Today, that kid is one half of Bob Vylan, the East London duo whose scathing lyrics and sledgehammer mix of grime, hip hop and rock, and explosive live shows, have positioned them as the UK’s most incendiary band. We meet the singer and guitarist in a high-ceilinged tea-room in Shoreditch, East London on a cold January afternoon. He’s casually dressed in a heather-grey jumper and trousers, long dreads spilling past his shoulders, and sipping a decaf oat milk drink (he’s a staunch vegan).
Bobby’s bandmate and near-namesake, drummer Bobbie Vylan, is absent today, but the pair have presented an otherwise united front ever since they formed the band in 2017. Over the past seven years, they’ve released a string of singles, EPs and albums that have seen them roughing up the music scene while taking swings at politicians, the super-wealthy, hypocrites and racists in the process. They crashed into the UK Top 20 with their 2022 album Bob Vylan Presents The Price Of Life and bagged several awards along the way, including the inaugural Best Alternative Music Act category at the 2022 MOBO Awards. "We’re aware of the framing of being the first band of colour to do a lot of things,” says Bobby. “I have no problem being the first, so long as we’re not the last."

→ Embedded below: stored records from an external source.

/-- The answer of a debug read in its registers. -/
def showDebug (s : State) (l : Option DebugLine) : State :=
  let (res, owner, bytes) := match l with | some d => (d.result, d.owner, d.bytes) | none => (6, 0, [])
  let data := if res ≥ 4 then [] else bytes
  let s1 := (List.range 16).foldl (fun s n => setReg s (Reg.DBG_MEM_DATA + 4 * n) (BitVec.ofNat 32 (leAt data (4 * n) 4))) s
  let s2 := setReg s1 Reg.DBG_MEM_STAT (BitVec.ofNat 32 (res * 2 ^ 29 + owner * 2 ^ 16))
  if res = 3 ∨ res = 4 then bump s2 Reg.SEC_DBG_READS 1 else s2

/-- DBG_MEM_CTL: kind is stored, go reads one line. -/
def writeMemCtl (s : State) (v : Word) : State :=
  let s1 := setF s Reg.DBG_MEM_CTL Fld.DBG_MEM_CTL_kind (bitsOf v.toNat 30 30)
  if bitOf v.toNat 31 then showDebug s1 (debugLine s1 (bitOf v.toNat 30) (getPair s1 Reg.DBG_MEM_ADDR_LO)) else s1

/-! PART_CFG (R9, R440) -/

/-- PART_CFG is a field of the selected partition while it is not sealed. -/
def writePartCfg (s : State) (v : Word) : State :=
  let p := getF s Reg.PART_SEL Fld.PART_SEL_partition
  match partState s p with
  | some .created => updPart s p fun q => { q with cfg := v.toNat % 8 }
  | some .operator => updPart s p fun q => { q with cfg := v.toNat % 8 }
  | _ => refuse s Reg.PART_CFG v

/-! Power and forest (R455, R487) -/

def writePwrCtl (s : State) (v : Word) : State :=
  let s1 := if bitOf v.toNat 28 then scanEnable s else s
  let s2 := if bitOf v.toNat 29 then safeExit s1 else s1
  if bitOf v.toNat 30 then coldRequest s2 else if bitOf v.toNat 31 then beginWarm s2 else s2

/-- PWR_CAP with the non-core power that the manager measures (R485). -/
def writePwrCap (s : State) (p : PageInst) (v : Word) (nonCore : Nat) : State :=
  let s1 := writeFields s p Reg.PWR_CAP (fieldsAt Reg.PWR_CAP) v
  if getF s1 Reg.PWR_CAP Fld.PWR_CAP_cap_w = getF s Reg.PWR_CAP Fld.PWR_CAP_cap_w ∨ !ready s1 ∨ s1.power.ps ≥ 2 then s1
  else applyCap s1 nonCore

/-- The reduction wait budget is less than the day limit (R455). -/
def writeRedCfg (s : State) (v : Word) : State :=
  let t := limitOf s pgDispatcher
  if v.toNat * 100 < t then setReg s Reg.FOREST_RED_CFG v
  else post s pgForest 0x0002 0 v.toNat ((t - 1) / 100)

/-! ECC test (R501, R502) -/

/-- Result and syndrome of a test operation. -/
def ecctStat (s : State) (r syn : Nat) : State := setReg s Reg.RAS_ECCT_STAT (BitVec.ofNat 32 (r * 2 ^ 29 + syn))

/-- Recovery memory is a target while it is not in use. -/
def recoveryLine (s : State) (c : Nat) : Bool :=
  locStore c == 8 && locStand c == 0x1F && bitsOf c 52 45 == 0 && bitsOf c 42 40 == 0 && decide (locOff c < 2 ^ 35) && c % 64 == 0
    && getF s Reg.RECOV_STAT Fld.RECOV_STAT_use == 0

/-- A line that test operations may reach: unallocated or owned by partition 0, outside the map and the write buffer. -/
def ecctTarget (s : State) (c : Nat) : Bool :=
  recoveryLine s c || (codeOk s c && (mapLineNo c).isNone && (bufferSlot c).isNone
    && (match locOwner s.mem (keyOfCode c) with | some (p, live, _) => p == 0 || !live | none => true))

def refuseTest (s : State) (v : Word) : State := refuse (ecctStat s 5 0) Reg.RAS_ECCT_CTL v

def testKey (s : State) : Nat := keyOfCode (getPair s Reg.RAS_ECCT_ADDR_LO)

/-- The store encrypts its lines (R179). -/
def encrypts (key : Nat) : Bool := locStore key == 3 || locStore key == 8

/-- A line as its store holds it: data and check bytes. -/
def storedLine (s : State) (key : Nat) : List Byte × List Byte :=
  match aGet? s.mem.raw key with
  | some r => (r.data, r.check)
  | none =>
    if isPoisoned s.mem key then (zeros 64, sub (Config.checkBytes (codeOfKey key + 2 ^ 64) (zeros 64)) 0 8)
    else
      let plain := memRead s.mem key 64
      let d := if encrypts key then sub (Config.mediaCipher (locStackNo key) (codeOfKey key) plain) 0 64 else plain
      (d, sub (Config.checkBytes (codeOfKey key) d) 0 8)

/-- Put data and check bytes into the test registers. -/
def showLineRegs (s : State) (d c : List Byte) : State :=
  let s1 := (List.range 16).foldl (fun s n => setReg s (Reg.RAS_ECCT_DATA + 4 * n) (BitVec.ofNat 32 (leAt d (4 * n) 4))) s
  setPair s1 Reg.RAS_ECCT_CHK_LO (leAt c 0 8)

/-- What the line then reads as: on chip the data, in an encrypting store what the port decodes. -/
def plainOf (key : Nat) (d c : List Byte) : List Byte :=
  if encrypts key then sub (Config.mediaPlain (codeOfKey key) d c) 0 64 else d

/-- Store data and check bytes as given. -/
def putRaw (s : State) (key : Nat) (d c : List Byte) : State :=
  let m := s.mem
  { s with mem := { m with bytes := bWrite m.bytes key (plainOf key d c)
                           poison := m.poison.filter (· != key)
                           raw := aPut m.raw key ⟨d, c⟩ } }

There was a lack of representation in the alt rock scene when Bobby was growing up, but that wasn’t enough to hold him back. He first picked up a guitar aged 12, with no clear motive other than to be a musician, but it wasn’t until he went to university that he met another Black guitarist. Becoming part of an alt rock band, he saw the connection between the music he was making then and the other genres of music he loved, such as grime.
“Grime music is punk music,” he says of his early influences. “It has a DIY attitude at the heart of it. It’s a youth-created counterculture. It was dismissed by the mainstream at first. It’s all the same thing.” Bob Vylan meshed those influences together, but not everybody wanted to hear what they had to say, or how they were saying it. “Nothing was easy,” Bobby says, adding that the mainstream music industry “just didn’t get it” and dismissed the idea that there was an appetite for a Black rock band.
“If they believe they’re not going to listen to rock music by two Black guys talking about a Black experience, why are there so many white kids at rap concerts?” says Bobby. “If the music is good, and if it resonates with people, they’ll get into it.”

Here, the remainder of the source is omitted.